Exercise description:
When you come to the line with "Switches rs m", begin repeating; continue exactly through the final line of the records and include nothing from before.

Data under study START

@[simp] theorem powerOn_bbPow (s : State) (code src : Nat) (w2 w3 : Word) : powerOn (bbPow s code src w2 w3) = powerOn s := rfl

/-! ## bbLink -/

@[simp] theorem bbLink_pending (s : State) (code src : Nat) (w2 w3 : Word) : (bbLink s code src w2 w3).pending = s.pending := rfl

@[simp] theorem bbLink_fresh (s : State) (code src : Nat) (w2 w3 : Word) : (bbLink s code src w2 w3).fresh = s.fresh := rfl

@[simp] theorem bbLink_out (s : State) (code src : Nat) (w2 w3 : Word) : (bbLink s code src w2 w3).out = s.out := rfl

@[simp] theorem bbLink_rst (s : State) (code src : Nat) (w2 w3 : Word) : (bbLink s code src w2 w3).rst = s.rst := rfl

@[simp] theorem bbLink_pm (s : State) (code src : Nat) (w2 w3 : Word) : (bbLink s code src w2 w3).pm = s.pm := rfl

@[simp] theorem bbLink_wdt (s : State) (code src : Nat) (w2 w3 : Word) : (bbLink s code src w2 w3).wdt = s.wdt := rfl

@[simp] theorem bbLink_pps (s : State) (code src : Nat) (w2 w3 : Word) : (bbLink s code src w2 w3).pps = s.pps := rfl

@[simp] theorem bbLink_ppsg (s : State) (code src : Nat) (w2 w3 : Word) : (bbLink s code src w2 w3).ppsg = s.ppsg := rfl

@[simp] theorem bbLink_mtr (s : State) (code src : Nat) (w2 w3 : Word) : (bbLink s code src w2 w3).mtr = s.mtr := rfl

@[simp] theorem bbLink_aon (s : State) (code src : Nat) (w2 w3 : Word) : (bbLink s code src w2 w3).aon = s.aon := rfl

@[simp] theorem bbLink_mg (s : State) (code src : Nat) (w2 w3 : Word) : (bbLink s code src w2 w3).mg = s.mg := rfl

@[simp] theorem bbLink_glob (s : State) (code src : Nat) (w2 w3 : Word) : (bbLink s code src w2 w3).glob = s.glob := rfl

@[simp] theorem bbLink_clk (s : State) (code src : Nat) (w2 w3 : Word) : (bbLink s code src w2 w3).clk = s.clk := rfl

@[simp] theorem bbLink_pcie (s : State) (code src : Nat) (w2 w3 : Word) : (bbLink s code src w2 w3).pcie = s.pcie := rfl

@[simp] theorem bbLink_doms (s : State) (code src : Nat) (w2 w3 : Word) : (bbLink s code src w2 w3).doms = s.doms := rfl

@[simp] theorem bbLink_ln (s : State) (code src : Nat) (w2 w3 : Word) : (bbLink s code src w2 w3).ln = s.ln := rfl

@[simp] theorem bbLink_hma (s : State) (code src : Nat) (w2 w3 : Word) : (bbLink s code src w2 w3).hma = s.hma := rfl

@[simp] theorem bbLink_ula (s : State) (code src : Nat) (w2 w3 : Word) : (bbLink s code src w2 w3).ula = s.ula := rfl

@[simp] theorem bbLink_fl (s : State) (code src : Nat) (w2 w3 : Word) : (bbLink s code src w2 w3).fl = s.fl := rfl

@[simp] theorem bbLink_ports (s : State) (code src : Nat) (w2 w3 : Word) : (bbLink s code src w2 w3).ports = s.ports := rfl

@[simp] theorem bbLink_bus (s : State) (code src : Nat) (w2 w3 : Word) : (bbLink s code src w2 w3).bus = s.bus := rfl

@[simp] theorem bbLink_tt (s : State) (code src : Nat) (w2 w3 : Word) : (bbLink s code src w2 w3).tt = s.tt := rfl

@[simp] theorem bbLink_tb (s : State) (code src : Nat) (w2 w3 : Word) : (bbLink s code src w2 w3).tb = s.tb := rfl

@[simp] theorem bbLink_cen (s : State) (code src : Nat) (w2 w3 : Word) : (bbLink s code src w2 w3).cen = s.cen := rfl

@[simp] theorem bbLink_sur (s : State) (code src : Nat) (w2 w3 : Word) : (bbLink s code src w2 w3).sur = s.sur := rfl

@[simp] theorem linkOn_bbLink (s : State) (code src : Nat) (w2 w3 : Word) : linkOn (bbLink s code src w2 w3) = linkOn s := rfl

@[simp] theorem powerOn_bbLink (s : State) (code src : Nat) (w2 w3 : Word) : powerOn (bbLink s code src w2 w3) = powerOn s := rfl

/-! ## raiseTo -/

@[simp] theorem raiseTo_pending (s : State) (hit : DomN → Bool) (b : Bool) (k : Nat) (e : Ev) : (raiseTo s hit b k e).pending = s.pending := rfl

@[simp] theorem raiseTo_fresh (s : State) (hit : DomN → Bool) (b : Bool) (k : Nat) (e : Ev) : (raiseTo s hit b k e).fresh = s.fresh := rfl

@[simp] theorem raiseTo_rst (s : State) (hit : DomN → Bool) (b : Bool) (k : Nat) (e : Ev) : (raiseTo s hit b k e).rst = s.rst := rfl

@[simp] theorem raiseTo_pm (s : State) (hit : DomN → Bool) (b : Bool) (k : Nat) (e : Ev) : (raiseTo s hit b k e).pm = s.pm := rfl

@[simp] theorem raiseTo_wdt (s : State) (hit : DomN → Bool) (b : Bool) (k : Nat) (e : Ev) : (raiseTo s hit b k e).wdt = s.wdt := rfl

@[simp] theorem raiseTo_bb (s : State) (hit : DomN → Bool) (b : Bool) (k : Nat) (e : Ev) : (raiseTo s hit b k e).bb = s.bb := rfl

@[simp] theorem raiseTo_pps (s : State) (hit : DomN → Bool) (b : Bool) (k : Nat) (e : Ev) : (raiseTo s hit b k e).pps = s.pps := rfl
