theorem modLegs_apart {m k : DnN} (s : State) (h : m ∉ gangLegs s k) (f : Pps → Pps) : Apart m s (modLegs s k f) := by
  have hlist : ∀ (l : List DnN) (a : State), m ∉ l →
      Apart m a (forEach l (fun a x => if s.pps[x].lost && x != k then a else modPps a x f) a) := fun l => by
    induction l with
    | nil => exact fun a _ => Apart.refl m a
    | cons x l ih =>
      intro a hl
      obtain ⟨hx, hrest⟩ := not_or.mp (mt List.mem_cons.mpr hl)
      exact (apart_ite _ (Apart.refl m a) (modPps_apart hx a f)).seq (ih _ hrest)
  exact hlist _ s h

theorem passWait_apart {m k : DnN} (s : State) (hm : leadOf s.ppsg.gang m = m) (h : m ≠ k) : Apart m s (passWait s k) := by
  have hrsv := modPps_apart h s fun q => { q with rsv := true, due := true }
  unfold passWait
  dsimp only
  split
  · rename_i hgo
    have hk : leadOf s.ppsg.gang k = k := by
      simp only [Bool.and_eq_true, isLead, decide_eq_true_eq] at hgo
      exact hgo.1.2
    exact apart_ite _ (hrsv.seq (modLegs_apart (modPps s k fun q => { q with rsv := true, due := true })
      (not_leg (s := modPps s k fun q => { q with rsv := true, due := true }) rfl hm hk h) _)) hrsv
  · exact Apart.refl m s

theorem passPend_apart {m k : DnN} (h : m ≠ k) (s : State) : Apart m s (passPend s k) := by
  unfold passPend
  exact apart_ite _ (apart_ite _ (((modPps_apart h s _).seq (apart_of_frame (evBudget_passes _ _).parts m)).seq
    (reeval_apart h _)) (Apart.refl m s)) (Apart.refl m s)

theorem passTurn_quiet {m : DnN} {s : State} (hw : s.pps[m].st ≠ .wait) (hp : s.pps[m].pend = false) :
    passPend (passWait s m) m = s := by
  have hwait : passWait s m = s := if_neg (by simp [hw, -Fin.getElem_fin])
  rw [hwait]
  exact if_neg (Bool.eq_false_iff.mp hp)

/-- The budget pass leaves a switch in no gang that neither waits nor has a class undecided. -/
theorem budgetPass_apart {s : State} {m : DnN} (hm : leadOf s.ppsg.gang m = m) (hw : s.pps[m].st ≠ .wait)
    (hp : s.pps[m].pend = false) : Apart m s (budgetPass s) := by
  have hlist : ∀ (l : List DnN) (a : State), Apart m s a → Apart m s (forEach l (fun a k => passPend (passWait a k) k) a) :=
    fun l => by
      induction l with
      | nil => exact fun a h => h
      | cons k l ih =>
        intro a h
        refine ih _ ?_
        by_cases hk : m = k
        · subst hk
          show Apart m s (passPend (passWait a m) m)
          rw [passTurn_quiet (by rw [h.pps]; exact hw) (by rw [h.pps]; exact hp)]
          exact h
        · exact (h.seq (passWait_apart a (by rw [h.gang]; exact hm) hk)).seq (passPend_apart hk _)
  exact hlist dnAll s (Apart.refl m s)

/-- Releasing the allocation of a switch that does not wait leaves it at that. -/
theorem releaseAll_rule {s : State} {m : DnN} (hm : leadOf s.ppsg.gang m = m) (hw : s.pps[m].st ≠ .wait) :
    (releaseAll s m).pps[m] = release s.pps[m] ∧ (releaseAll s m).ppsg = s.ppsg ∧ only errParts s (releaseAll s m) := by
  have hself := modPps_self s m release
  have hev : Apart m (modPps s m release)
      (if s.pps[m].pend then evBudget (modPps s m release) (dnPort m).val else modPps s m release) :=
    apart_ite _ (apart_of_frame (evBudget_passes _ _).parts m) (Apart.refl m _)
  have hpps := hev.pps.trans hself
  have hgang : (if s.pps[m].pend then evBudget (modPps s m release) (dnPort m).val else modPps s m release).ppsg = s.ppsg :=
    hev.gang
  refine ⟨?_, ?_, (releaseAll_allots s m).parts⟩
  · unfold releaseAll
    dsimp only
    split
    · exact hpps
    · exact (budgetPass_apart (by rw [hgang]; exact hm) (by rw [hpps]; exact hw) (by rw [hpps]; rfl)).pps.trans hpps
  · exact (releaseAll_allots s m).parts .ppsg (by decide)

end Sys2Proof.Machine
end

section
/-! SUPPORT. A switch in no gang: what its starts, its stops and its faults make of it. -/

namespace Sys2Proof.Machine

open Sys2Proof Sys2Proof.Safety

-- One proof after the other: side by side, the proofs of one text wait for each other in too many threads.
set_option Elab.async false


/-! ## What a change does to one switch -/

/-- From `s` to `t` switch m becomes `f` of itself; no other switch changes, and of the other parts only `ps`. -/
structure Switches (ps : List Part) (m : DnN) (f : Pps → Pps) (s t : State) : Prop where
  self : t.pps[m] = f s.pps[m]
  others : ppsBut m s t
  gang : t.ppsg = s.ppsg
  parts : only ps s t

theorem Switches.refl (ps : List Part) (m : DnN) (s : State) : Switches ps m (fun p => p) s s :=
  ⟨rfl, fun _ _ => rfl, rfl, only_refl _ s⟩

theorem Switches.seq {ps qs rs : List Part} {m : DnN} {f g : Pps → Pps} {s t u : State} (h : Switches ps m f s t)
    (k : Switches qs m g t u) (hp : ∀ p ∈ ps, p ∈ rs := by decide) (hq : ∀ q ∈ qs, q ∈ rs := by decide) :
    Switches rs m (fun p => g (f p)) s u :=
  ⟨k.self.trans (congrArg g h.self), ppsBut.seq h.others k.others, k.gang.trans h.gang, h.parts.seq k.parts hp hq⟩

Data under study END

Written solution:
    Switches rs m (fun p => g (f p)) s u :=
  ⟨k.self.trans (congrArg g h.self), ppsBut.seq h.others k.others, k.gang.trans h.gang, h.parts.seq k.parts hp hq⟩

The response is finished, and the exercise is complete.